So bleibt denn für mich aus dem „Heute“ als schöne Erinnerung die eine oder andere menschliche Begegnung und das eine oder andere kurze Gespräch am Rande, ein freudiger Blick, ein Lächeln.   

 

Mittwoch, 12. September 2018:

Es ist schon wieder soweit: Die Amtszeit des derzeitigen Schulelternbeirates läuft aus, eine Neuwahl steht an. Dazu wurden bereits an den Elternabenden Klassenelternsprecher/-innen und Wahldelegierte gewählt, die demnächst den sechsten Elternrat wählen werden. Es waren wieder zwei Jahre der vertrauensvollen Zusammenarbeit, die einige Punkte voranbrachten und die in gemeinsamer Verantwortung die Schule ein weiteres Stück des Weges begleiteten. Dank euch allen, die ihr diese Zeit ehrenamtlich für uns einbringt, danke für eure Geduld, eure Einwürfe, euer Mitdenken und für die Diskussionen, die stets auf Augenhöhe geführt wurden. Der neue Schulelternbeirat wird ein anderer sein. Einige Mitglieder wollen oder können nicht mehr kandidieren, so dass neue Gesichter gewählt werden. Das wird eine gute Mischung aus alt und neu und hoffentlich auch durch die Jahrgänge hindurch werden. Aber erst müssen wir die Wahl selbst gestalten. Da werden wieder über 80 Wahlberechtigte mit jeweils 15 Stimmen wählen dürfen.
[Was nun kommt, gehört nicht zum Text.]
-- ==== Sys2Proof/Syntax.lean ====
section
/-! DEFINITION. The instructions and events of spec/opcode_table.json: one constructor per row.
A word's constructor holds the fields that its meaning reads; fields that the spec calls ignored or reserved
for it (R75) are not held. An event's constructor holds what the event is about. -/

namespace Sys2Proof

/-- Element types of ET (R53); codes 110 and 111 are illegal and have no constructor. -/
inductive ElemTy where
  | f32 | bf16 | i8 | i16 | i32 | i64
  deriving DecidableEq, Repr

/-- Number formats of the FC codes (R69). -/
inductive Fmt where
  | f32 | bf16 | e5m2 | e4m3 | e2m1 | t8 | t6 | i8 | i16 | i32 | i64
  deriving DecidableEq, Repr

/-- The host's answer to a page request (R345). -/
inductive PriCode where
  | success | invalidRequest | responseFailure
  deriving DecidableEq, Repr

/-- The host's answer to an ATS translation request (R344). `frame` is the host physical address of the page. -/
inductive AtsAnswer where
  | translation (frame : Nat) (canRead canWrite : Bool)
  | notPresent
  deriving DecidableEq, Repr

/-- The homes that acknowledge a generation bump (R347). -/
inductive Home where
  | hbm | expanders | clusterMemories | hostPort | matrixUnits | counterHomes | translationCaches
  deriving DecidableEq, Repr

/-- What a flit from a peer package asks of its home (R406). -/
inductive FlitOp where
  | counterAdd (value : Word64)
  | counterInit (value : Word64)
  | counterWait (threshold : Word64) (limit : Option Nat)
  | counterRead
  | copyWrite (bytes : List Byte)
  | copyRead (len : Nat)
  deriving DecidableEq, Repr

/-- A Neltur flit that reaches its home (R406). `dst` is the destination peer id; `cref`, `stepNo`, `sseq` are the stamp, with `sector`
where an engine adds the bytes of one (R387); `gen` is the generation that the PEER capability bears, which the home checks
(R407). -/
structure Flit where
  src : Nat
  dst : Nat
  seq : Nat
  world : Nat
  gen : Nat
  cref : Word64
  stepNo : Nat
  sseq : Nat
  sector : Option Nat
  target : Nat
  op : FlitOp
  deriving DecidableEq, Repr

/-- Where a host access goes: the HDM region of R404, or the host's own memory, which HOST accesses reach. -/
inductive HostTarget where
  | hdm | ownMemory
  deriving DecidableEq, Repr

/-- A host access (R404): `write = some bytes` stores, `none` reads `len` bytes. -/
structure HostAccess where
  target : HostTarget
  offset : Nat
  len : Nat
  write : Option (List Byte)
  deriving DecidableEq, Repr

/-- What Moaly gives a domain when it creates it (R310, R311, R344). -/
structure DomainSpec where
  id : Nat
  rootBits : Word128
  rootTag : Bool
  ptroot : Nat
  pasid : Nat
  trapGate : Option Nat
  deriving DecidableEq, Repr

/-- A row of HBM (R391, R410). -/
structure HbmRow where
  stack : Nat
  pch : Nat
  bank : Nat
  row : Nat
  deriving DecidableEq, Repr

/-- One constructor per row of spec/opcode_table.json. -/
inductive Instr where
  -- access integer register forms (R57, R123)
  | add (s : BitVec 4) (b a d : RegNum)
  | sub (s : BitVec 4) (b a d : RegNum)
  | mul (b a d : RegNum)
  | mulh (b a d : RegNum)
  | and (s : BitVec 4) (b a d : RegNum)
  | or (s : BitVec 4) (b a d : RegNum)
  | xor (s : BitVec 4) (b a d : RegNum)
  | shl (b a d : RegNum)
  | shr (b a d : RegNum)
  | sra (b a d : RegNum)
  | min (s : BitVec 4) (b a d : RegNum)
  | max (s : BitVec 4) (b a d : RegNum)
  | slt (s : BitVec 4) (b a d : RegNum)
  | slo (s : BitVec 4) (b a d : RegNum)
  -- access immediate forms (R32, R57: shifts use IMM13[5:0])
  | addi (i : BitVec 13) (a d : RegNum)
  | andi (i : BitVec 13) (a d : RegNum)
  | ori (i : BitVec 13) (a d : RegNum)
  | xori (i : BitVec 13) (a d : RegNum)
  | shli (i : BitVec 6) (a d : RegNum)
  | shri (i : BitVec 6) (a d : RegNum)
  | srai (i : BitVec 6) (a d : RegNum)
  | slti (i : BitVec 13) (a d : RegNum)
  | ahi (i : BitVec 21) (d : RegNum)
  -- capability operations (R58, R126)
  | cpbound (b a d : RegNum)
  | cpperm (b a d : RegNum)
  | cpaddr (b a d : RegNum)
  | cpinc (b a d : RegNum)
  | cpget (s : BitVec 3) (a d : RegNum)
  | cptest (b a d : RegNum)
  | cpmove (a d : RegNum)
  -- control transfer (R42, R59, R60)
  | beq (o : BitVec 13) (b a : RegNum)
  | bne (o : BitVec 13) (b a : RegNum)
  | blt (o : BitVec 13) (b a : RegNum)
  | bge (o : BitVec 13) (b a : RegNum)
  | blo (o : BitVec 13) (b a : RegNum)
  | bhs (o : BitVec 13) (b a : RegNum)
  | btag (o : BitVec 13) (a : RegNum)
  | bnotag (o : BitVec 13) (a : RegNum)
  | jmp (o : BitVec 21)
  | call (o : BitVec 21) (d : RegNum)
  | callr (a d : RegNum)
  | jmpr (a : RegNum)
  | ret (a : RegNum)
  | enter (frame : BitVec 13) (argw : BitVec 3)
  -- loads, stores, reductions, pages (R54, R61, R63)
  | ld (q m : BitVec 2) (l : BitVec 4) (z : BitVec 3) (b a d : RegNum)
  | st (q m : BitVec 2) (z : BitVec 3) (b a d : RegNum)
  | mredAdd (l : BitVec 4) (z : BitVec 3) (b a d : RegNum)
  | mredAnd (l : BitVec 4) (z : BitVec 3) (b a d : RegNum)
  | mredOr (l : BitVec 4) (z : BitVec 3) (b a d : RegNum)
  | mredXor (l : BitVec 4) (z : BitVec 3) (b a d : RegNum)
  | mredMin (l : BitVec 4) (z : BitVec 3) (b a d : RegNum)
  | mredMax (l : BitVec 4) (z : BitVec 3) (b a d : RegNum)
  | mredMinUn (l : BitVec 4) (z : BitVec 3) (b a d : RegNum)
  | mredMaxUn (l : BitVec 4) (z : BitVec 3) (b a d : RegNum)
  | mredAddFloat (l : BitVec 4) (z : BitVec 3) (b a d : RegNum)
  | mredMinFloat (l : BitVec 4) (z : BitVec 3) (b a d : RegNum)
  | mredMaxFloat (l : BitVec 4) (z : BitVec 3) (b a d : RegNum)
  | pref (m : BitVec 2) (z : BitVec 3) (b a : RegNum)
  | pgalloc (l : BitVec 4) (z : BitVec 3) (a d : RegNum)
  | pgfree (z : BitVec 3) (a : RegNum)
  -- counters (R64); in a word with lookahead bit 24 is both l[0] and s[1] (R55)
  | ctadd (l : BitVec 4) (s k : BitVec 2) (b a d : RegNum)
  | ctwait (s k : BitVec 2) (b a : RegNum)
  | ctwaitt (s k : BitVec 2) (b a d : RegNum)
  | ctread (l : BitVec 4) (s k : BitVec 2) (a d : RegNum)
  | ctinit (b a : RegNum)
  | ctarr (s : BitVec 2) (a : RegNum)
  | ctarrDrop (s : BitVec 2) (a : RegNum)
  | ctarrJoin (s : BitVec 2) (a : RegNum)
  -- copy engine (R65)
  | cpyj (a : RegNum)
  | cpyq (a d : RegNum)
  -- vector integer (R66)
  | vadd (e : ElemTy) (b a d : RegNum)
  | vsub (e : ElemTy) (b a d : RegNum)
  | vmul (e : ElemTy) (b a d : RegNum)
  | vmulh (u : Bool) (e : ElemTy) (b a d : RegNum)
  | vmad (e : ElemTy) (b a d : RegNum)
  | vand (e : ElemTy) (b a d : RegNum)
  | vor (e : ElemTy) (b a d : RegNum)
  | vxor (e : ElemTy) (b a d : RegNum)
  | vshl (e : ElemTy) (b a d : RegNum)
  | vshr (e : ElemTy) (b a d : RegNum)
  | vsra (e : ElemTy) (b a d : RegNum)
  | vmin (ka kb u : Bool) (e : ElemTy) (b a d : RegNum)
  | vmax (ka kb u : Bool) (e : ElemTy) (b a d : RegNum)
  | vabs (e : ElemTy) (a d : RegNum)
  | vclz (e : ElemTy) (a d : RegNum)
  | vpop (e : ElemTy) (a d : RegNum)
  -- floating point (R66, R62)
  | fadd (r : BitVec 2) (e : ElemTy) (b a d : RegNum)
  | fsub (r : BitVec 2) (e : ElemTy) (b a d : RegNum)
  | fmul (r : BitVec 2) (e : ElemTy) (b a d : RegNum)
  | fmin (ka kb : Bool) (e : ElemTy) (b a d : RegNum)
  | fmax (ka kb : Bool) (e : ElemTy) (b a d : RegNum)
  | fabs (e : ElemTy) (a d : RegNum)
  | fneg (e : ElemTy) (a d : RegNum)
  | fsgn (e : ElemTy) (b a d : RegNum)
  | ffma (r : BitVec 2) (e : ElemTy) (c b a d : RegNum)
  | ffms (r : BitVec 2) (e : ElemTy) (c b a d : RegNum)
  | ffnma (r : BitVec 2) (e : ElemTy) (c b a d : RegNum)
  | ffnms (r : BitVec 2) (e : ElemTy) (c b a d : RegNum)
  | fdiv (r : BitVec 2) (e : ElemTy) (b a d : RegNum)
  | fsqrt (r : BitVec 2) (e : ElemTy) (a d : RegNum)
  | frcp (r : BitVec 2) (e : ElemTy) (a d : RegNum)
  | frsq (r : BitVec 2) (e : ElemTy) (a d : RegNum)
  | fexp2 (r : BitVec 2) (e : ElemTy) (a d : RegNum)
  | flog2 (r : BitVec 2) (e : ElemTy) (a d : RegNum)
  -- compares (R67)
  | vcmpEq (ka kb u : Bool) (e : ElemTy) (b a d : RegNum)
  | vcmpNe (ka kb u : Bool) (e : ElemTy) (b a d : RegNum)
  | vcmpLt (ka kb u : Bool) (e : ElemTy) (b a d : RegNum)
  | vcmpLe (ka kb u : Bool) (e : ElemTy) (b a d : RegNum)
  | vcmpGt (ka kb u : Bool) (e : ElemTy) (b a d : RegNum)
  | vcmpGe (ka kb u : Bool) (e : ElemTy) (b a d : RegNum)
  | fcmpEq (ka kb : Bool) (e : ElemTy) (b a d : RegNum)
  | fcmpNe (ka kb : Bool) (e : ElemTy) (b a d : RegNum)
  | fcmpLt (ka kb : Bool) (e : ElemTy) (b a d : RegNum)
  | fcmpLe (ka kb : Bool) (e : ElemTy) (b a d : RegNum)
  | fcmpGt (ka kb : Bool) (e : ElemTy) (b a d : RegNum)
  | fcmpGe (ka kb : Bool) (e : ElemTy) (b a d : RegNum)
  | fthrGe (ka kb : Bool) (e : ElemTy) (b a d : RegNum)
  | fthrLt (ka kb : Bool) (e : ElemTy) (b a d : RegNum)
  -- moves of elements (R68)
  | vsel (ka kb : Bool) (e : ElemTy) (b a d : RegNum)
  | vperm (e : ElemTy) (b a d : RegNum)
  | vbcast (e : ElemTy) (n a d : RegNum)
  | vslide (e : ElemTy) (n a d : RegNum)
  -- conversions (R69)
  | fcvtFromFc (r : BitVec 2) (e : ElemTy) (f : Fmt) (a d : RegNum)
  | fcvtToFc (r : BitVec 2) (e : ElemTy) (f : Fmt) (a d : RegNum)
  | icvtToInt (r : BitVec 2) (e : ElemTy) (f : Fmt) (a d : RegNum)
  | icvtToFloat (r : BitVec 2) (e : ElemTy) (f : Fmt) (a d : RegNum)
  | vpack (e : ElemTy) (b a d : RegNum)
  -- reductions over lanes (R70)
  | vredAdd (e : ElemTy) (a d : RegNum)
  | vredMin (u : Bool) (e : ElemTy) (a d : RegNum)
  | vredMax (u : Bool) (e : ElemTy) (a d : RegNum)
  | fredAdd (r : BitVec 2) (e : ElemTy) (a d : RegNum)
  | fredMin (e : ElemTy) (a d : RegNum)
  | fredMax (e : ElemTy) (a d : RegNum)
  -- between the halves, immediates, views (R71)
  | xins (e : ElemTy) (n a d : RegNum)
  | xext (e : ElemTy) (n a d : RegNum)
  | xmov (a d : RegNum)
  | xli (i : BitVec 16) (e : ElemTy) (d : RegNum)
  | xliHi (i : BitVec 16) (d : RegNum)
  | xliLo (i : BitVec 16) (d : RegNum)
  | xview (b a d : RegNum)
  | xshape (a : RegNum) (n : BitVec 3)
  | xflags (a d : RegNum)
  -- matrix (R72)
  | mfmt (b a : RegNum)
  | mmaAcc (c : BitVec 4) (y t : BitVec 3) (p : RegNum)
  | mmaNew (l c : BitVec 4) (y t : BitVec 3) (p : RegNum)
  | mmaZero (c : BitVec 4) (p : RegNum)
  | mmarAcc (c : BitVec 4) (y t : BitVec 3) (p : RegNum)
  | mmarNew (l c : BitVec 4) (y t : BitVec 3) (p : RegNum)
  | mmarZero (c : BitVec 4) (p : RegNum)
  | aread (e : ElemTy) (blk a : RegNum) (d : BitVec 3)
  | arel (a : RegNum)
  -- scheduling (R73)
  | spawn (l : BitVec 4) (a d : RegNum)
  | exit (a : RegNum)
  | sysc (n : BitVec 11) (a d : RegNum)
  | allot (a d : RegNum)
  | getid (sel : BitVec 3) (d : RegNum)
  | time (d : RegNum)
  -- gates (R73)
  | gcall (a : RegNum)
  | gmake (a d : RegNum)
  | grevoke (a : RegNum)
  | grevokeEject (a : RegNum)
  | dstat (sel : BitVec 2) (d : RegNum)
  -- system (R73)
  | srd (n : BitVec 12) (d : RegNum)
  | swr (n : BitVec 12) (a : RegNum)
  | ctxst (a d : RegNum)
  | ctxld (a d : RegNum)
  | engrd (n : BitVec 11) (a d : RegNum)
  | engwr (n : BitVec 11) (a d : RegNum)
  | dbgstop (n : BitVec 11)
  | haltg (a d : RegNum)
  -- hint region (R74, R380)
  | hint (p : BitVec 26)
  | sig (crc : BitVec 20) (len : BitVec 6)
  -- events
  | launchRecord (slot : Nat)
  | counterRecordAdd (slot : Nat)
  | counterRecordWait (slot : Nat)
  | invalidRecordType (slot : Nat)
  | hostWaitReply (id : Nat)
  | completionRecord (launch : Nat)
  | waiterWake (t : Nat)
  | waitLimitExpiry (t : Nat)
  | park (t : Nat)
  | continuationTake (core slot : Nat)
  | quantumEnd (t : Nat)
  | priorityAging (t : Nat)
  | steal (core slot : Nat)
  | allotmentExhausted (t : Nat)
  | continuationLimitRelease (t : Nat)
  | syscReply (w : Nat) (refuse : Bool) (grant : Nat)
  | streamEntryComplete (t : Nat)
  | lookaheadWrite (t : Nat)
  | copyQueueGrant (cluster : Nat)
  | copyJobStart (cluster entry : Nat)
  | sectorLand (cluster entry sector : Nat)
  | priResponse (pasid page : Nat) (code : PriCode)
  | atsResponse (pasid page : Nat) (answer : AtsAnswer)
  | atsInvalidation (pasid page : Nat)
  | invalidationCompletion (pasid page : Nat)
  | translationInvalidation (w address : Nat) (entry : Word64)
  | matrixQueueGrant (cluster : Nat)
  | matrixCommandStart (cluster : Nat)
  | matrixCommandComplete (cluster cmd : Nat)
  | areadTileWrite (cluster cmd : Nat)
  | slotRelease (cluster cmd : Nat)
  | domainKill (w dom : Nat)
  | worldKill (w : Nat)
  | generationBumpAck (kill : Nat) (home : Home)
  | killUnwind (t : Nat)
  | ejectUnwind (t : Nat)
  | budgetEnd (t : Nat)
  | farGateLanding (hop : Nat)
  | farGateReturn (hop : Nat)
  | rekey (w : Nat)
  | keySweepLine (w home : Nat)
  | keySlotDestroy (w : Nat)
  | dlatchWrite (die : Nat) (v : Word64)
  | turnoverStart (w : Nat)
  | hubRegisterWrite (trusted : Bool) (page offset : Nat) (write : Option Word64)
  | switchAnnounce (outgoing incoming at_ : Nat)
  | switchStop (p : Nat)
  | bankSwap (p : Nat)
  | partitionResume (p : Nat)
  | stepBoundary (p : Nat)
  | stepReplay (p : Nat)
  | replayResume (p : Nat)
  | taskRerun (t : Nat)
  | uncorrectableError (address : Nat)
  | powerLimit (mhz : Nat)
  | nelturFlit (f : Flit)
  | linkFailure (link : Nat)
  | expanderRemoval (expander : Nat)
  | hostMemoryAccess (acc : HostAccess)
  | haltResume (stop : Nat)
  | engineStop (cluster : Nat)
  | engineResume (cluster : Nat)
  | engineEntryWrite (cluster entry : Nat) (v : Word64)
  | faultedResume (t allot : Nat)
  | faultedFree (t : Nat)
  | domainCreate (w : Nat) (dom : DomainSpec)
  | worldKeyLoad (w : Nat)
  | faultQueueDrain (w : Nat)
  | linkRetrainComplete (link : Nat)
  | correctedError (row : HbmRow)
  | pgfreeFramePush (w : Nat)
  | partitionSave (p : Nat)
  | recordModeRerun (t : Nat)
  -- words with no operand
  | gret
  | tret
  | tretSkip
  | yield
  | step
  | nop
  -- events about nothing that has a name
  | illegalInstruction
  | turnoverOrderComplete
  | sounariReport
  | softRepair
  | softRepairComplete
  | reset
  | bringupStageComplete
  deriving DecidableEq, Repr

end Sys2Proof
end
Bis das wieder ausgezählt sein wird…

 

Dienstag, 11. September 2018:

Es ist schon eigenartig, wie sich ein Datum eingraben kann und immer wieder erscheint, wenn es sich wiederholt: Noch immer stehen mir die Bilder des furchtbaren Anschlages auf die Türme des World Trade Centers vor Augen – sie waren vom ersten Anschauen müssen von einer archaischen Brutalität und – Gott die Dank! – seither nicht mehr so gesehen. Bereits ein Jahr danach schrieb Arnold Stadler:

„Als ich hörte, dass es sich um Menschen handelte, die auf diese Weise ins Paradies kommen wollten, dachte ich mir, wenn doch auf dieser Welt nur solche Menschen handelten, die nicht mit dem Paradies rechneten, sondern allein mit dieser Erde hier. Menschen oder auch nur Politiker wünschte ich mir, die, der Erde zuliebe, so handelten, als ob diese Welt die einzige wäre, die mit nichts anderem rechneten, und die in diesem Leben auf der Erde nichts Vorläufiges sähen, sondern etwas Einmaliges. Die also so handelten, als ob sie nicht auf ein Leben nach diesem Leben und auf eine Welt nach dieser Welt hofften, dachte ich als Katholik. Der Erde zuliebe, die ja im Prinzip von einem einzigen zerstört, nicht aber gerettet werden kann, auch wenn dies einer wollte. Dazu müsste schon einer Gott sein. Mit Gott aber sollte ein Mensch, der Politik machen muss, der rechnen muss, nicht rechnen.“ (Arnold Stadler, Tohuwabohu, Heiliges und Profanes, gelesen und wiedergelesen von Arnold Stadler nach dem 11. September 2001 und darüber hinaus, Köln 2002, S. 15).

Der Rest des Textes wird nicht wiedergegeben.